Exercise input
----
-- ==== Sys2Proof/Machine/HostEnd.lean ====
section
/-! DEFINITION. The end of requests: source data that reach a DMA, and what a host request completes
(R225, R226, R438); host links (R223, R226, R423). -/

namespace Sys2Proof.Machine

/-! ### Outcomes at a DMA (R86, R182) -/

/-- The DMA `id` of core `g` changed. -/
def onDma (s : State) (g id : Nat) (f : Dma → Dma) : State :=
  onCore s g fun k => { k with dmas := k.dmas.map fun d => if d.id = id then f d else d }

/-- Source bytes `a` onward of a DMA arrive, with the tag of every word they touch. -/
def Dma.stage (d : Dma) (a : Nat) (bs : List Byte) (tag : BitVec 3) : Dma :=
  { d with
    buf := mput d.buf a bs
    bufTag := (List.range ((a + bs.length + 7) / 8 - a / 8)).foldl (fun m i => smod 0 m (a / 8 + i) fun w => w ||| tag) d.bufTag }

/-- One request of a DMA is over. -/
def Dma.reply (d : Dma) (status : Nat) : Dma :=
  { d with waiting := d.waiting - 1, status := if status = Status.ok then d.status else d.status ++ [status] }

/-- Source data of a DMA that did not arrive: bytes of no stated value marked POISON (Table 8-15). -/
def stagePoison (s : State) (g id a n : Nat) : State :=
  spend (onDma s g id fun d => if d.aborted then d else d.stage a (freeBytes s n) 1) (cdiv n 8)

/-! ### Host requests -/

/-- A host request leaves the list of outstanding ones. -/
def dropHostReq (s : State) (p id : Nat) : State :=
  onPart s p fun x => { x with hostReqs := x.hostReqs.filter fun r => r.id != id }

/-- A host request is over: with its completion, or with none in time or no port (R225, R226), which
is POISON. -/
def hostEnd (s : State) (p : Nat) (r : HostReq) (res : Option (List Byte × Bool)) : State :=
  let s0 := dropHostReq s p r.id
  match r.kind with
  | .dmaRead g id a =>
    match res with
    | some (bs, poison) =>
      onDma s0 g id fun d =>
        (if d.aborted then d else d.stage a (slice bs 0 r.len) (if poison then 1 else 0)).reply Status.ok
    | none => onDma (stagePoison s0 g id a r.len) g id fun d => d.reply Status.poison
  | .dmaWrite g id => onDma s0 g id fun d => d.reply (if res.isSome then Status.ok else Status.poison)
  | .pocketRead idx k =>
    let bs := (res.map (·.1)).getD []
    pkHostArrive s0 p idx k bs (res.isNone || (res.map (·.2)).getD true)
  | .pocketWrite idx => pkReply s0 p idx (if res.isSome then [] else [Status.poison])
  | .carousel q =>
    if res.isSome then s0
    else onPart s0 p fun x => { x with ring := { x.ring with broken := x.ring.broken ++ [BitVec.ofNat 32 q] } }
  | .svcRead n => svcReadDone s0 p n ((res.map (·.1)).getD []) (res.isNone || (res.map (·.2)).getD true)
  | .svcWrite _ => s0
  | .late => if res.isSome && exists_ s0 p then errEvent s0 p 3 else s0

/-- Whether nothing waits any more for what a DMA has asked for: it is gone or aborted (R244). -/
def unwanted (s : State) (g id : Nat) : Bool := !((coreOf s g).dmas.any fun d => d.id == id && !d.aborted)

/-- A read whose result nothing wants any more and that ends TIMED_OUT is counted (R244, Table 16-9 bit 10). -/
def readAheadEnd (s : State) (p : Nat) (un : Bool) : State := if un && exists_ s p then errEvent s p 10 else s

/-- Whether a host request is a read that nothing wants any more. -/
def hostUnwanted (s : State) (r : HostReq) : Bool :=
  match r.kind with
  | .dmaRead g id _ => unwanted s g id
  | _ => false

/-- The outstanding host request of an identifier. -/
def hostReq (s : State) (p id : Nat) : Option HostReq := (partOf s p).hostReqs.find? fun r => r.id == id

/-- HOST_COMPLETION (R438). -/
def execHostCompletion (p id : Nat) (data : List Byte) (poison : Bool) (s : State) :
    Host.Outcome State Fault Refusal :=
  guarded (.hostCompletion p id data poison)
    (match hostReq s p id with
    | some r => hostEnd s p r (some (data, poison))
    | none => s)

/-- A request without a completion in time: it completes POISON, and is TIMED_OUT from then on, so that a completion that
still comes is discarded and counted (R225, Table 8-15). -/
def hostTimeout (s : State) (p : Nat) (r : HostReq) : State :=
  if r.kind = .late then s
  else onPart (readAheadEnd (hostEnd s p r none) p (hostUnwanted s r)) p fun x => { x with hostReqs := x.hostReqs ++ [{ r with kind := .late }] }

/-- HOST_REQUEST_TIMEOUT: `HTMO` has passed (R225). -/
def execHostRequestTimeout (p id : Nat) (s : State) : Host.Outcome State Fault Refusal :=
  guarded (.hostRequestTimeout p id)
    (match hostReq s p id with
    | some r => hostTimeout s p r
    | none => s)

/-! ### Host links -/

/-- The requests of partition `p` on port `h` end POISON (R226). -/
def endHostReqs (s : State) (p h : Nat) : State :=
  ((partOf s p).hostReqs.filter fun r => r.port == h).foldl (fun t r => hostEnd t p r none) s

/-- Logical device `p` loses its binding on port `h` (R226). -/
def unbindLd (s : State) (h p : Nat) : State :=
  endHostReqs (onPart s p fun x => { x with bound := setFld x.bound h h 0 }) p h

/-- A host link goes down (R226); one that was UP is charged HOST_LINK (Table 14-2), a fenced port
keeps `HST` FENCED. -/
def hostDown (s : State) (h : Nat) : State :=
  let st := mreg s (M.ptHost h) 1 0
  let s1 := if st = 1 then charge (putMreg s (M.ptHost h) 1 0 0) 0x15 9 h else s
  (List.range 16).foldl (fun t p => unbindLd t h p) s1

/-- HOST_LINK_DOWN: the link goes down, or the fabric manager unbinds one logical device (R226). -/
def execHostLinkDown (h : Nat) (unbound : Option Nat) (s : State) : Host.Outcome State Fault Refusal :=
  guarded (.hostLinkDown h unbound) (match unbound with
    | some p => unbindLd s h p
    | none => hostDown s h)

/-- Whether `PERSTh_N` is low. -/
def perstLow (s : State) (h : Nat) : Bool := if h = 0 then s.pwr.perst0 else s.pwr.perst1

/-- HOST_LINK_TRAINED: `HST` is UP at the negotiated width and rate, ×8 or ×4 at 64 or 32 GT/s, and the fabric manager binds
the logical devices of `lds`, on a link that is UP already some more of them (R223, R224, R423, log 27). While `PERST` is
low or the port fenced, no link trains. -/
def hostTrained (s : State) (h width rate : Nat) (lds : BitVec 16) : State :=
  if perstLow s h || mreg s (M.ptHost h) 1 0 == 2 || !((width == 8 || width == 4) && (rate == 64 || rate == 32)) then s
  else
    let s1 := putMreg (putMreg (putMreg s (M.ptHost h) 1 0 1) (M.ptHost h) 15 12 width) (M.ptHost h) 23 16 rate
    ((List.range 16).filter fun p => bit lds p).foldl (fun t p => onPart t p fun x => { x with bound := setFld x.bound h h 1 }) s1

def execHostLinkTrained (h width : Nat) (link : Training) (s : State) : Host.Outcome State Fault Refusal :=
  guarded (.hostLinkTrained h width link) (hostTrained s h width link.rate link.lds)

/-- PERST_ASSERT: the host link is down while the line is low (R423). -/
def execPerstAssert (h : Nat) (s : State) : Host.Outcome State Fault Refusal :=
  guarded (.perstAssert h)
    (hostDown { s with pwr := if h = 0 then { s.pwr with perst0 := true } else { s.pwr with perst1 := true } } h)

/-- PERST_RELEASE: the link may train again (R423). -/
def execPerstRelease (h : Nat) (s : State) : Host.Outcome State Fault Refusal :=
  guarded (.perstRelease h)
    { s with pwr := if h = 0 then { s.pwr with perst0 := false } else { s.pwr with perst1 := false } }

end Sys2Proof.Machine
end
----
Task details
Would you please transcribe each line of the material exactly?

Exercise output
-- ==== Sys2Proof/Machine/HostEnd.lean ====
section
/-! DEFINITION. The end of requests: source data that reach a DMA, and what a host request completes
(R225, R226, R438); host links (R223, R226, R423). -/

namespace Sys2Proof.Machine

/-! ### Outcomes at a DMA (R86, R182) -/

/-- The DMA `id` of core `g` changed. -/
def onDma (s : State) (g id : Nat) (f : Dma → Dma) : State :=
  onCore s g fun k => { k with dmas := k.dmas.map fun d => if d.id = id then f d else d }

/-- Source bytes `a` onward of a DMA arrive, with the tag of every word they touch. -/
def Dma.stage (d : Dma) (a : Nat) (bs : List Byte) (tag : BitVec 3) : Dma :=
  { d with
    buf := mput d.buf a bs
    bufTag := (List.range ((a + bs.length + 7) / 8 - a / 8)).foldl (fun m i => smod 0 m (a / 8 + i) fun w => w ||| tag) d.bufTag }

/-- One request of a DMA is over. -/
def Dma.reply (d : Dma) (status : Nat) : Dma :=
  { d with waiting := d.waiting - 1, status := if status = Status.ok then d.status else d.status ++ [status] }

/-- Source data of a DMA that did not arrive: bytes of no stated value marked POISON (Table 8-15). -/
def stagePoison (s : State) (g id a n : Nat) : State :=
  spend (onDma s g id fun d => if d.aborted then d else d.stage a (freeBytes s n) 1) (cdiv n 8)

/-! ### Host requests -/

/-- A host request leaves the list of outstanding ones. -/
def dropHostReq (s : State) (p id : Nat) : State :=
  onPart s p fun x => { x with hostReqs := x.hostReqs.filter fun r => r.id != id }

/-- A host request is over: with its completion, or with none in time or no port (R225, R226), which
is POISON. -/
def hostEnd (s : State) (p : Nat) (r : HostReq) (res : Option (List Byte × Bool)) : State :=
  let s0 := dropHostReq s p r.id
  match r.kind with
  | .dmaRead g id a =>
    match res with
    | some (bs, poison) =>
      onDma s0 g id fun d =>
        (if d.aborted then d else d.stage a (slice bs 0 r.len) (if poison then 1 else 0)).reply Status.ok
    | none => onDma (stagePoison s0 g id a r.len) g id fun d => d.reply Status.poison
  | .dmaWrite g id => onDma s0 g id fun d => d.reply (if res.isSome then Status.ok else Status.poison)
  | .pocketRead idx k =>
    let bs := (res.map (·.1)).getD []
    pkHostArrive s0 p idx k bs (res.isNone || (res.map (·.2)).getD true)
  | .pocketWrite idx => pkReply s0 p idx (if res.isSome then [] else [Status.poison])
  | .carousel q =>
    if res.isSome then s0
    else onPart s0 p fun x => { x with ring := { x.ring with broken := x.ring.broken ++ [BitVec.ofNat 32 q] } }
  | .svcRead n => svcReadDone s0 p n ((res.map (·.1)).getD []) (res.isNone || (res.map (·.2)).getD true)
  | .svcWrite _ => s0
  | .late => if res.isSome && exists_ s0 p then errEvent s0 p 3 else s0

/-- Whether nothing waits any more for what a DMA has asked for: it is gone or aborted (R244). -/
def unwanted (s : State) (g id : Nat) : Bool := !((coreOf s g).dmas.any fun d => d.id == id && !d.aborted)

/-- A read whose result nothing wants any more and that ends TIMED_OUT is counted (R244, Table 16-9 bit 10). -/
def readAheadEnd (s : State) (p : Nat) (un : Bool) : State := if un && exists_ s p then errEvent s p 10 else s

/-- Whether a host request is a read that nothing wants any more. -/
def hostUnwanted (s : State) (r : HostReq) : Bool :=
  match r.kind with
  | .dmaRead g id _ => unwanted s g id
  | _ => false

/-- The outstanding host request of an identifier. -/
def hostReq (s : State) (p id : Nat) : Option HostReq := (partOf s p).hostReqs.find? fun r => r.id == id

/-- HOST_COMPLETION (R438). -/
def execHostCompletion (p id : Nat) (data : List Byte) (poison : Bool) (s : State) :
    Host.Outcome State Fault Refusal :=
  guarded (.hostCompletion p id data poison)
    (match hostReq s p id with
    | some r => hostEnd s p r (some (data, poison))
    | none => s)

/-- A request without a completion in time: it completes POISON, and is TIMED_OUT from then on, so that a completion that
still comes is discarded and counted (R225, Table 8-15). -/
def hostTimeout (s : State) (p : Nat) (r : HostReq) : State :=
  if r.kind = .late then s
  else onPart (readAheadEnd (hostEnd s p r none) p (hostUnwanted s r)) p fun x => { x with hostReqs := x.hostReqs ++ [{ r with kind := .late }] }

/-- HOST_REQUEST_TIMEOUT: `HTMO` has passed (R225). -/
def execHostRequestTimeout (p id : Nat) (s : State) : Host.Outcome State Fault Refusal :=
  guarded (.hostRequestTimeout p id)
    (match hostReq s p id with
    | some r => hostTimeout s p r
    | none => s)

/-! ### Host links -/

/-- The requests of partition `p` on port `h` end POISON (R226). -/
def endHostReqs (s : State) (p h : Nat) : State :=
  ((partOf s p).hostReqs.filter fun r => r.port == h).foldl (fun t r => hostEnd t p r none) s

/-- Logical device `p` loses its binding on port `h` (R226). -/
def unbindLd (s : State) (h p : Nat) : State :=
  endHostReqs (onPart s p fun x => { x with bound := setFld x.bound h h 0 }) p h

/-- A host link goes down (R226); one that was UP is charged HOST_LINK (Table 14-2), a fenced port
keeps `HST` FENCED. -/
def hostDown (s : State) (h : Nat) : State :=
  let st := mreg s (M.ptHost h) 1 0
  let s1 := if st = 1 then charge (putMreg s (M.ptHost h) 1 0 0) 0x15 9 h else s
  (List.range 16).foldl (fun t p => unbindLd t h p) s1

/-- HOST_LINK_DOWN: the link goes down, or the fabric manager unbinds one logical device (R226). -/
def execHostLinkDown (h : Nat) (unbound : Option Nat) (s : State) : Host.Outcome State Fault Refusal :=
  guarded (.hostLinkDown h unbound) (match unbound with
    | some p => unbindLd s h p
    | none => hostDown s h)

/-- Whether `PERSTh_N` is low. -/
def perstLow (s : State) (h : Nat) : Bool := if h = 0 then s.pwr.perst0 else s.pwr.perst1

/-- HOST_LINK_TRAINED: `HST` is UP at the negotiated width and rate, ×8 or ×4 at 64 or 32 GT/s, and the fabric manager binds
the logical devices of `lds`, on a link that is UP already some more of them (R223, R224, R423, log 27). While `PERST` is
low or the port fenced, no link trains. -/
def hostTrained (s : State) (h width rate : Nat) (lds : BitVec 16) : State :=
  if perstLow s h || mreg s (M.ptHost h) 1 0 == 2 || !((width == 8 || width == 4) && (rate == 64 || rate == 32)) then s
  else
    let s1 := putMreg (putMreg (putMreg s (M.ptHost h) 1 0 1) (M.ptHost h) 15 12 width) (M.ptHost h) 23 16 rate
    ((List.range 16).filter fun p => bit lds p).foldl (fun t p => onPart t p fun x => { x with bound := setFld x.bound h h 1 }) s1

def execHostLinkTrained (h width : Nat) (link : Training) (s : State) : Host.Outcome State Fault Refusal :=
  guarded (.hostLinkTrained h width link) (hostTrained s h width link.rate link.lds)

/-- PERST_ASSERT: the host link is down while the line is low (R423). -/
def execPerstAssert (h : Nat) (s : State) : Host.Outcome State Fault Refusal :=
  guarded (.perstAssert h)
    (hostDown { s with pwr := if h = 0 then { s.pwr with perst0 := true } else { s.pwr with perst1 := true } } h)

/-- PERST_RELEASE: the link may train again (R423). -/
def execPerstRelease (h : Nat) (s : State) : Host.Outcome State Fault Refusal :=
  guarded (.perstRelease h)
    { s with pwr := if h = 0 then { s.pwr with perst0 := false } else { s.pwr with perst1 := false } }

end Sys2Proof.Machine
end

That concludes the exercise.